Leah Wasacz ’16 said that in 2015, around the time when she came out as transgender, more people were being introduced to terminology regarding the LGBTQ+ community, and she felt that “capturing that time period of people learning was important.”
“It has been really great to come back [to Lafayette] every time there is a talk about the Queer Archives Project…and be able to meet new students and see old students succeed…it has been a blessing,” Wasacz added.
Stephen Parahus ’84 said that his interview for the QAP was a part of his new year’s resolution of a year of “yes.”

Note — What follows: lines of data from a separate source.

-- ==== Sys2Proof/Machine/State.lean ====
section
/-! DEFINITION. The state of the block as plain data (10_state.md), its fault and refusal reasons, and the state at power-on. -/

namespace Sys2Proof.Machine

/-- The fault reasons of 60_exceptions.md R351. A step whose rule raises one answers it as its outcome, and the state it leaves is the
state before it with `fault` holding the reason (R352; log 2). -/
inductive Fault where
  /-- ProtocolViolation(UnknownOpcode(op)): raised by the dispatch of a command (40_bus_phases.md R149). Safe: the spec's own hard stop. -/
  | unknownOpcode (op : Byte)
  /-- ProtocolViolation(CommandOverflow): raised by a 257th command byte (40_bus_phases.md R148). Safe: the spec's own hard stop. -/
  | commandOverflow
  /-- Unmodelled(DataOut): raised by a handshake in the DataOut phase (40_bus_phases.md R153). Safe: stops where a part may go on. -/
  | dataOut
  /-- Unmodelled(PumpDiverged): raised by a pump with no fixed point in 8 passes (40_bus_phases.md R140). Safe: never reached. -/
  | pumpDiverged
  /-- Unmodelled(NoDisc): raised by GET-SUBCHANNEL-Q and GET-DIR-INFO with no disc (41_scsi_commands.md R198), and by a track address
  with no disc (30_encoding.md R109). Safe: stops where a part may reply. -/
  | noDisc
  /-- Unmodelled(TrackOutOfRange): raised by a track number outside the TOC (30_encoding.md R109, 41_scsi_commands.md R196). Safe. -/
  | trackOutOfRange
  /-- Unmodelled(FrameOutsideTracks): raised by `trackOf` of a frame in no track (20_memory.md R74). Safe. -/
  | frameOutsideTracks
  /-- Unmodelled(AddressType3): raised by an audio address of type 3 (30_encoding.md R109). Safe. -/
  | addressType3
  /-- Unmodelled(DirInfoSubFunction): raised by GET-DIR-INFO with a sub-function above 2 (41_scsi_commands.md R193). Safe. -/
  | dirInfoSubFunction
  /-- Unmodelled(NegativeLength): raised by a CD-DA start whose end lies before its start (41_scsi_commands.md R186, R188, R201). Safe. -/
  | negativeLength
  /-- IllegalHostOp: raised by a host-operation word of 30_encoding.md R101. Safe: the spec's own fault. -/
  | illegalHostOp
  deriving DecidableEq, Repr

/-- The agents of 10_state.md R20, named by what takes their step. -/
inductive Agent where
  | host | sectorTimer | dmaTimer | nibbleClock
  | fadeCdIn | fadeCdOut | fadeAdIn | fadeAdOut
  | audioEndPoll
  deriving DecidableEq, Repr

/-- Why a step gives no next state and no fault. -/
inductive Refusal where
  /-- Raised by `exec` for an instruction that has no meaning yet. No arm of this model does. Safe. -/
  | notModelled (mnemonic : String)
  /-- Raised by an EV instruction whose agent is not enabled: the schedule is not a run of the block and is rejected
  (30_encoding.md R103). Safe: the spec's own outcome "not enabled" (00_scope.md R10). -/
  | notEnabled (agent : Agent)
  /-- Raised by `step` when the host program has no operation left (10_state.md R21). Safe: the outcome "not enabled". -/
  | programEnded
  /-- Raised by `step` from a state with a recorded fault: "No later step of any agent is enabled" (60_exceptions.md R352). Safe: the
  outcome "not enabled". -/
  | faulted (reason : Fault)
  deriving DecidableEq, Repr

/-- The status of CD-DA playback, 10_state.md R32. -/
inductive PlaybackStatus where
  | off | playing | paused
  deriving DecidableEq, Repr

/-- The three fade periods, 43_fade.md R272. -/
inductive FadePeriod where
  | us100 | us1500 | us5000
  deriving DecidableEq, Repr

/-- A fade timer, 10_state.md R45. -/
inductive FadeTimer where
  | off
  | armed (period : FadePeriod)
  deriving DecidableEq, Repr

/-- One event of the history, 10_state.md R48: a read and its value, a collaborator call, a query and its answer, a flag, or an
`irq` level (20_memory.md R79, R84). -/
inductive Event where
  /-- A host read of a register and the value it returned. -/
  | read (r : RegIndex) (value : Byte)
  /-- `SectorSource.readSector(frame)`: whether it found a sector, and the bytes delivered. -/
  | readSector (frame : Frame) (ok : Bool) (bytes : List Byte)
  /-- `SectorSource.tableOfContents()` and its answer, the track list of the disc (20_memory.md R74, R84; log 15). -/
  | tableOfContents (tracks : List Track)
  /-- `SectorSource.trackOf(frame)` and its answer, the index of a track (20_memory.md R74, R84; log 15). -/
  | trackOf (frame : Frame) (index : Nat)
  /-- `Player.start(frame, frameCount)`. -/
  | playerStart (frame count : Frame)
  /-- `Player.pause(b)`. -/
  | playerPause (b : Bool)
  /-- `Player.stop()`. -/
  | playerStop
  /-- `Player.setVolume(v)`. -/
  | playerSetVolume (v : Nat)
  /-- `Player.currentFrame()` and its answer. -/
  | playerCurrentFrame (answer : Frame)
  /-- `Player.hasEndedSinceLastPoll()` and its answer. -/
  | playerHasEnded (answer : Bool)
  /-- `AdpcmClock.supplyNibble(n)`. -/
  | clockNibble (n : BitVec 4)
  /-- `AdpcmClock.setClockDivider(d)`. -/
  | clockDivider (d : Nat)
  /-- `AdpcmClock.reset(b)`. -/
  | clockReset (b : Bool)
  /-- `AdpcmClock.setVolume(v)`. -/
  | clockSetVolume (v : Nat)
  /-- The flag `UnknownFadeProgram(p)` (43_fade.md R275). -/
  | unknownFadeProgram (p : BitVec 4)
  /-- The `irq` level after a step. -/
  | irq (level : Bool)
  deriving DecidableEq, Repr

/-- BusState (10_state.md R22 to R30). -/
structure Bus where
  bsy : Bool
  sel : Bool
  cd  : Bool
  io  : Bool
  msg : Bool
  req : Bool
  ack : Bool
  atn : Bool
  rst : Bool
  /-- The controller's selection latch (R23). -/
  selected : Bool
  /-- `rst` as the previous pump saw it (R25). -/
  lastRst : Bool
  /-- The byte on the bus (R26). -/
  dataReg : Byte
  /-- The command bytes received so far (R27). -/
  commandBuffer : List Byte
  /-- The written prefix of `dataBuffer` (R28); every rule writes a prefix, and the bytes past it hold their power-on value. -/
  dataBuffer : List Byte
  dataIndex : Nat
  dataSize  : Nat
  messageAfterStatus : Bool
  statusSent  : Bool
  messageSent : Bool
  dataTransferred : Bool
  /-- The IRQ-source bits (R30). -/
  irqStatus : Byte
  deriving DecidableEq, Repr

/-- AudioTransportState (10_state.md R31 to R35). -/
structure Audio where
  currentFrame : Frame
  endFrame     : Frame
  lastFrame    : Frame
  playbackStatus   : PlaybackStatus
  playMode         : PlayMode
  endOfTrackArmed  : Bool
  sectorTimerArmed : Bool
  deriving DecidableEq, Repr

/-- AdpcmState (10_state.md R36 to R43). -/
structure Adpcm where
  /-- The bytes of ADPCM RAM that something has written, in rising order of address (R36). -/
  ram : List Host.Cell
  readPointer  : Addr
  writePointer : Addr
  readHoldoff  : Nat
  writeHoldoff : Nat
  /-- A u16 under PLAY_ADDR_WRAP, else a natural (R39, 42_adpcm_dma.md R241). -/
  playStartAddress : Nat
  playEndAddress   : Addr
  playHalfAddress  : Addr
  /-- false: the high nibble is next. -/
  nibbleSelector : Bool
  playing        : Bool
  lengthRegister : Addr
  dmaTimerArmed  : Bool
  dmaBusy        : Bool
  clockDivider   : Nat
  deriving DecidableEq, Repr

/-- One channel of the fade controller (10_state.md R45). -/
structure FadeChannel where
  volume  : Nat
  fadeIn  : FadeTimer
  fadeOut : FadeTimer
  deriving DecidableEq, Repr

/-- The whole state of the block, with the run's parameters and its schedule. -/
structure State where
  bus   : Bus
  audio : Audio
  adpcm : Adpcm
  /-- The stored bytes of the 16 host registers (10_state.md R40). -/
  reg   : Vector Byte 16
  bramLocked : Bool
  fadeCd : FadeChannel
  fadeAd : FadeChannel
  /-- The sticky fault (10_state.md R46). -/
  fault : Option Fault
  /-- The history of events, oldest first (10_state.md R48). -/
  hist  : List Event
  /-- The index of the next host operation (10_state.md R21). -/
  hpc   : Nat
  /-- The host program: the operations of the directed schedule (30_encoding.md R100, R103). -/
  program : List HostWord
  /-- The answers to `Player.currentFrame()` that the schedule gives, the next one first (30_encoding.md R103). -/
  answers : List Frame
  /-- The parameters of the run (10_state.md R49). -/
  config : Config
  /-- How many free values have been drawn. The model's own field. -/
  draws : Nat
  deriving DecidableEq, Repr

/-- BusState at power-on (10_state.md R51). -/
def Bus.powerOn : Bus where
  bsy := false
  sel := false
  cd := false
  io := false
  msg := false
  req := false
  ack := false
  atn := false
  rst := false
  selected := false
  lastRst := false
  dataReg := 0x00
  commandBuffer := []
  dataBuffer := []
  dataIndex := 0
  dataSize := 0
  messageAfterStatus := false
  statusSent := false
  messageSent := false
  dataTransferred := false
  irqStatus := 0x00

/-- AudioTransportState at power-on (10_state.md R51). -/
def Audio.powerOn (disc : Option Disc) : Audio where
  currentFrame := 0
  endFrame := endOfDisc disc
  lastFrame := endOfDisc disc
  playbackStatus := .off
  playMode := .noEnd
  endOfTrackArmed := false
  sectorTimerArmed := false

/-- AdpcmState at power-on (10_state.md R51). -/
def Adpcm.powerOn : Adpcm where
  ram := []
  readPointer := 0
  writePointer := 0
  readHoldoff := 0
  writeHoldoff := 0
  playStartAddress := 0
  playEndAddress := 0
  playHalfAddress := 0
  nibbleSelector := false
  playing := false
  lengthRegister := 0
  dmaTimerArmed := false
  dmaBusy := false
  clockDivider := 16

/-- A fade channel at power-on (10_state.md R45). -/
def FadeChannel.powerOn : FadeChannel where
  volume := 100
  fadeIn := .off
  fadeOut := .off

/-- The state at power-on under given parameters, with a host program and a list of player answers (10_state.md R51). -/
def State.powerOn (config : Config) (program : List HostWord) (answers : List Frame) : State where
  bus := .powerOn
  audio := .powerOn config.disc
  adpcm := .powerOn
  reg := Vector.replicate 16 0x00
  bramLocked := true
  fadeCd := .powerOn
  fadeAd := .powerOn
  fault := none
  hist := []
  hpc := 0
  program := program
  answers := answers
  config := config
  draws := 0

/-- The machine right after reset: power-on under the default parameters of 00_scope.md R7, with no program loaded. -/
def State.reset : State := State.powerOn Config.standard [] []

end Sys2Proof.Machine
end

“I really felt there was almost a cathartic dimension to this, where I could revisit and reprocess who I was and how I felt relative to the culture in which I lived,” Parahus said. “But, from the perspective of now, I look at a more gay-friendly, gay-accepting world, and I can better understand when I look back at what my life was in Lafayette. My life was really good. It just wasn’t very gay.”
Parahus noted that the question of “how if felt to be queer in the 1980s” was not relevant, as the word “queer” did not even exist other than as a highly pejorative statement.
“So, the concept of what it meant to be a queer person technically had no meaning in the 1980s. But, in the 1980s, there was a benign invisibility. Lafayette was highly heteronormative. Gay was not good or bad, it just wasn’t,” Parahus said.
Commenting on structural backing and what steps the college could take to provide institutional support for everyone, Wasacz noted, “Inside clubs and classrooms, as a club leader or a teacher, when someone with authority can stand empowered and say ‘this person has talked to me and I want everybody to be respectful’, that can really help.”